- [Aim of the task]
Would you reproduce exactly the lines below from the one holding "refine ⟨List.forall_mem_append.mpr ⟨entries, fun" through the one holding "have one : oneIf true = 1 := rfl", inclusive, and no others?

- [Working data]
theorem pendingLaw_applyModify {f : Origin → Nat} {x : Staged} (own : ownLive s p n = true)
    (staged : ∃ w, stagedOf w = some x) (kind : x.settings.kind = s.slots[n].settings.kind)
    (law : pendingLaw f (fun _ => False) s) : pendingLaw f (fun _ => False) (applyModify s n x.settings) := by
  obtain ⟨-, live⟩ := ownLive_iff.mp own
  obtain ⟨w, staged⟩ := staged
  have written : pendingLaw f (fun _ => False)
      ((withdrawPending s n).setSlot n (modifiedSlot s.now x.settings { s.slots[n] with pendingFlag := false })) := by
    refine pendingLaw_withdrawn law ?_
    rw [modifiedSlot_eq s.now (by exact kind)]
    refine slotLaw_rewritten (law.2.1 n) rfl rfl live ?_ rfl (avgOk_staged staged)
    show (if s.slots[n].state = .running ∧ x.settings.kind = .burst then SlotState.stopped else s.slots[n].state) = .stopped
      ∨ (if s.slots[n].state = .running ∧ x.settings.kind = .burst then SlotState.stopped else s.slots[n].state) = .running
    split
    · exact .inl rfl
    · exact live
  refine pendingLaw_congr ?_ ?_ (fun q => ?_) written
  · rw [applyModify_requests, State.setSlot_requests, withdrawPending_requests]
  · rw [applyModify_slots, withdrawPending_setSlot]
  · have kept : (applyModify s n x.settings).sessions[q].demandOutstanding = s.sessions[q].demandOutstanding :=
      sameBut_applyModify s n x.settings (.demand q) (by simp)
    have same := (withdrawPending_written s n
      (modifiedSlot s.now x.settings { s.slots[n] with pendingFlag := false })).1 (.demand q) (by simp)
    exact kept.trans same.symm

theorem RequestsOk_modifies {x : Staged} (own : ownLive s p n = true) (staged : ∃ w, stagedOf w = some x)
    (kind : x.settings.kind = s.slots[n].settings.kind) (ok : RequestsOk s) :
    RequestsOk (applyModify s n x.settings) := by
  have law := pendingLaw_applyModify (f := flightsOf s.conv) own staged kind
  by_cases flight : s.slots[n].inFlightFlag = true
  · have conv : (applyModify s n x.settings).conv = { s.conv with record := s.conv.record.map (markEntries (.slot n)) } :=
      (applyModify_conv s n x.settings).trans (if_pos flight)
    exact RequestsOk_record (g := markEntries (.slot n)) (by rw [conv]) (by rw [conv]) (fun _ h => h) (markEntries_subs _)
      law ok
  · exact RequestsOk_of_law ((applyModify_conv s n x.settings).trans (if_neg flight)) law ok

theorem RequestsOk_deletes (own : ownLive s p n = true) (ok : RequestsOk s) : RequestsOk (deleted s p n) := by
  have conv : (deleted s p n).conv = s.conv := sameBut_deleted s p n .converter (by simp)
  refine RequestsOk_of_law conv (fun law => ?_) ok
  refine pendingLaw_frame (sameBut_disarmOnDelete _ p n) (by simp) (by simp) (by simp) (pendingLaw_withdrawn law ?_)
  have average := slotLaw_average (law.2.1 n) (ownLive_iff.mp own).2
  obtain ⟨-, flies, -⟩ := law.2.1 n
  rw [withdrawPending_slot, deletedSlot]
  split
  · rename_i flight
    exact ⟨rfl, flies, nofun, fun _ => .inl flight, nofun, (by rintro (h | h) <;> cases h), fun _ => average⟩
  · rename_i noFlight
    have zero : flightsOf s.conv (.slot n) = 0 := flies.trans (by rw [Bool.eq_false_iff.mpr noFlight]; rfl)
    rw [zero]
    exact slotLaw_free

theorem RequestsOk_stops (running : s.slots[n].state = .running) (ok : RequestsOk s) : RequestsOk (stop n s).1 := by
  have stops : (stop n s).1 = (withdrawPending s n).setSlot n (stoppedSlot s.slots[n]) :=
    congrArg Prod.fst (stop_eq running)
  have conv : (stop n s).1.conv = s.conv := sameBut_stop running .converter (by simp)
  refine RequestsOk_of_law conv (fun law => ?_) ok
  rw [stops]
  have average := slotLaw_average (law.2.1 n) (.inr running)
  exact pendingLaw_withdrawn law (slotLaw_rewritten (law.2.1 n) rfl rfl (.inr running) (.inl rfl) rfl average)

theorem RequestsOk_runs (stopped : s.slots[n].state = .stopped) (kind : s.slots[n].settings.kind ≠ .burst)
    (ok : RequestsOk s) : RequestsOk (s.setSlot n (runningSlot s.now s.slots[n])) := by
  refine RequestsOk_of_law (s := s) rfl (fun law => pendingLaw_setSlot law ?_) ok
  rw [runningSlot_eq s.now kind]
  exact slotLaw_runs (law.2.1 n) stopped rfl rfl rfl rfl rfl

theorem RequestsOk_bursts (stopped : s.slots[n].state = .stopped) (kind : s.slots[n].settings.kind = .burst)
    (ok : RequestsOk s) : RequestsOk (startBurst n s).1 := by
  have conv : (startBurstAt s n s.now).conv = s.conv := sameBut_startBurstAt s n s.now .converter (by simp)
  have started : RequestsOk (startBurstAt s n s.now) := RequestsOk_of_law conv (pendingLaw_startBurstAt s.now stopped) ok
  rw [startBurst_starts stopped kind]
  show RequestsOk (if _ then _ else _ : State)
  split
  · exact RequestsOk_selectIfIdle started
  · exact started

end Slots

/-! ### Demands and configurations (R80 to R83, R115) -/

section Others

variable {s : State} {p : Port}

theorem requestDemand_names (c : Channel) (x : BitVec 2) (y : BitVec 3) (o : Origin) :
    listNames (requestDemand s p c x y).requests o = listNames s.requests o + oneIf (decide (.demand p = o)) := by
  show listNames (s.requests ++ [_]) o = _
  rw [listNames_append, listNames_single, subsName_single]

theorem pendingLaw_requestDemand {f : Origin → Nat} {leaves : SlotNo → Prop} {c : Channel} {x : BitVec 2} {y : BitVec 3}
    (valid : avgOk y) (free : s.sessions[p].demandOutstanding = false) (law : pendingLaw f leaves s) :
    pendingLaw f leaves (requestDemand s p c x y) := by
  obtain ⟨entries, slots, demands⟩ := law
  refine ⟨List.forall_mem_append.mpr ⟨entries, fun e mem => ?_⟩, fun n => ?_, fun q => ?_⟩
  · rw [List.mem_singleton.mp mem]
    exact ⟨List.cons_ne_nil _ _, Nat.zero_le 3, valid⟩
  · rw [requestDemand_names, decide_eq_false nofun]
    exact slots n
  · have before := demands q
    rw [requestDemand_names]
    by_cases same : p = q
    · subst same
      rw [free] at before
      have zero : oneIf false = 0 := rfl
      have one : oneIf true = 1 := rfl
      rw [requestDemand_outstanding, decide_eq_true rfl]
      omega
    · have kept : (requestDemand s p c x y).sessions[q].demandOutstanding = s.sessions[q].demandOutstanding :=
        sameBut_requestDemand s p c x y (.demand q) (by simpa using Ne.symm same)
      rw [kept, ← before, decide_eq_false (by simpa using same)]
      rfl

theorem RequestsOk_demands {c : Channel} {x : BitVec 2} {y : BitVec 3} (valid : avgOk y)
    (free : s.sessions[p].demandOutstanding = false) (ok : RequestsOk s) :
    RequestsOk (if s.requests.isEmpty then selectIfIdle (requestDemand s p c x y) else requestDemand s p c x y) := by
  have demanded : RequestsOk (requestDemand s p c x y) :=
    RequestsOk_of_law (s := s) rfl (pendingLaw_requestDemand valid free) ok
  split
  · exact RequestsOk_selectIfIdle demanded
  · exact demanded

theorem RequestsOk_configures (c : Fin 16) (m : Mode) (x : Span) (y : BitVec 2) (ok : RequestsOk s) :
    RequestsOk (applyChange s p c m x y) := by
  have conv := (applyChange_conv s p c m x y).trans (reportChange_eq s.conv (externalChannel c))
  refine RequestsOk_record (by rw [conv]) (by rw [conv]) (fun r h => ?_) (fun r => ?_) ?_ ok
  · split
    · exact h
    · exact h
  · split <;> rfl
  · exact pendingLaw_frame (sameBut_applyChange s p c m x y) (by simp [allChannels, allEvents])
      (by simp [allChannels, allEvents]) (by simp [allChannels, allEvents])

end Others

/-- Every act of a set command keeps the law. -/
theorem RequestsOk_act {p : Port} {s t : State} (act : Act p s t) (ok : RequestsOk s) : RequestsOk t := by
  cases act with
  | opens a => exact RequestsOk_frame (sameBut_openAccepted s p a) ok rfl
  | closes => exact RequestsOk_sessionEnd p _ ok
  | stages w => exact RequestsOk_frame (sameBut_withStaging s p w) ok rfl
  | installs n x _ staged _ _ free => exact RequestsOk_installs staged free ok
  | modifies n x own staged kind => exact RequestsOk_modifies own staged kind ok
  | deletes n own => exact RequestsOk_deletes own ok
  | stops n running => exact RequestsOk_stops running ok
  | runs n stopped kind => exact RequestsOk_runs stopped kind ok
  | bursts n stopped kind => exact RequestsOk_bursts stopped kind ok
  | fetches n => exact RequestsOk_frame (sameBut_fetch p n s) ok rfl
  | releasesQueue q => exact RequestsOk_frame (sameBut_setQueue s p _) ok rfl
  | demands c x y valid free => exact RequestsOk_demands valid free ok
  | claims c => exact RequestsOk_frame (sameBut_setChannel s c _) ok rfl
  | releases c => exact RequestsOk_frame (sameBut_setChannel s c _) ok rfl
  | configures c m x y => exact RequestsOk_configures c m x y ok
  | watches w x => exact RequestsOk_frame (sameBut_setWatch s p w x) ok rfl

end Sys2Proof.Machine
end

- [Task answer]
  refine ⟨List.forall_mem_append.mpr ⟨entries, fun e mem => ?_⟩, fun n => ?_, fun q => ?_⟩
  · rw [List.mem_singleton.mp mem]
    exact ⟨List.cons_ne_nil _ _, Nat.zero_le 3, valid⟩
  · rw [requestDemand_names, decide_eq_false nofun]
    exact slots n
  · have before := demands q
    rw [requestDemand_names]
    by_cases same : p = q
    · subst same
      rw [free] at before
      have zero : oneIf false = 0 := rfl
      have one : oneIf true = 1 := rfl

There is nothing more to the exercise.